Почему он сидит здесь и смотрит на нее, ту, что вот ну совсем ему не подходит. Или даже не так — он не подходит ей. Ну не даст он ей ничего хорошего, слишком разные.
Ты Венера, я Юпитер, Ты Москва, я Питер…Вспомнились вдруг строки из услышанной когда-то песни.
— Тогда и я ничего не буду, — вдруг погрустнела она, засовывая все обратно в холодильник. Наклонилась, конечно же не специально обнажая бедра. А он лишь сильнее сжал руки в замок, не сводя глаз с ее ног.
Надо уходить. Прямо сейчас. Это будет самое правильное и взвешенное решение. Так надо. Только вот никак не уходилось.

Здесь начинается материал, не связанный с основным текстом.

/-- POWER_UP. -/
def execPowerUp (s : State) : Host.Outcome State Fault Refusal := s.become (doPowerUp s)

/-! ## The event pins (R423) -/

/-- EVT_IN0_FALL: PORT_GOODBYE on every port that is UP, once until the pin has risen again. -/
def doEvtIn0Fall (s : State) : State :=
  if s.power.evt0Low then s
  else
    let s := s.setPower fun p => { p with evt0Low := true }
    if !s.power.input ∨ s.deviceInReset ∨ s.upPorts.isEmpty then s else s.sayGoodbye s.upPorts

/-- EVT_IN0_FALL. -/
def execEvtIn0Fall (s : State) : Host.Outcome State Fault Refusal := s.become (doEvtIn0Fall s)

/-- EVT_IN0_RISE. -/
def execEvtIn0Rise (s : State) : Host.Outcome State Fault Refusal := s.become (s.setPower fun p => { p with evt0Low := false })

/-- The PORT_FAILED entries of the interlock: one for each port whose lasers it turns off. -/
def State.interlockLog (s : State) : State :=
  let s := ((List.range 16).filter fun p => (s.port p).laser).foldl (fun s p => s.log 0x0107 2 (portDomain p) 0xFFFF 0 0 0) s
  if s.keeper.switrakLaser then s.log 0x0107 2 { kind := 4, index := 0 } 0xFFFF 0 0 0 else s

/-- EVT_IN1_FALL: every fabric and Switrak laser goes dark, as LASERS_OFF with every port and Switrak does. -/
def doEvtIn1Fall (s : State) : State :=
  let s := s.setPower fun p => { p with evt1Low := true }
  if !s.power.input then s
  else (s.interlockLog.darken (List.range 16) true).setKeeper fun k => { k with lasersOff := k.lasersOff ||| 0x1FFFF }

/-- EVT_IN1_FALL. -/
def execEvtIn1Fall (s : State) : Host.Outcome State Fault Refusal := s.become (doEvtIn1Fall s)

/-- EVT_IN1_RISE: the refusal of PORT_START is lifted; what is dark stays dark. -/
def execEvtIn1Rise (s : State) : Host.Outcome State Fault Refusal := s.become (s.setPower fun p => { p with evt1Low := false })

/-! ## The log mirror (R338, R340, R368) -/

/-- A finished mirror takes its slot, with the reservation that it records. -/
def Keeper.mirrored (k : Keeper) (es : List LogEntry) : Keeper :=
  { k with mirrors := k.mirrors.set (k.mirrorNext % 8) es, mirrorNext := (k.mirrorNext + 1) % 8, reservation := k.logSeq + 65536, mirroring := none }

/-- LOG_MIRROR_COMPLETE. -/
def doLogMirrorComplete (s : State) : State :=
  match s.keeper.mirroring with
  | some es => if s.power.input then (s.setKeeper fun k => k.mirrored es).flashCopy else s
  | none => s

/-- LOG_MIRROR_COMPLETE. -/
def execLogMirrorComplete (s : State) : Host.Outcome State Fault Refusal := s.become (doLogMirrorComplete s)

end Sys2Proof.Machine
end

Каким-то совершенно непонятным для него образом эта маленькая рыжая пигалице держала его бубенцы в своих крошечных ручонках. Неосознанно. И по-прежнему она не в его вкусе, ничего не изменилось, только вот почему-то смотреть он начал на нее совершенно по-новому и замечать то, что не замечал раньше.
И это ему не нравилось тоже.
Все происходящее смущало и вселяло в душу непонятную смуту.
Он расцепил пальцы и, установив локти на стол, устало провел ладонями по лицу. Шумно выдохнул.
Просто уходи и все, дурень. Беги.
— Ладно, — ударив ладонями по скатерти, поднялся. — Мне пора.
— Пора? — она растерянно моргнула. — А я чайник поставила…
Чайник?
Он перевел взгляд на аккуратный рядок вымытых чашек и увидел… кружку. Свою. Ту, которую он разбил. И которая сейчас была склеена из десятка кривых осколков.
Оставила. Не выбросила. Собрала каждый кусочек… Его чертовой забытой на ее окне кружки…
Она заметила куда он смотрит и взяла ее в руки.
— Надеюсь, ты не против, что я ее украла?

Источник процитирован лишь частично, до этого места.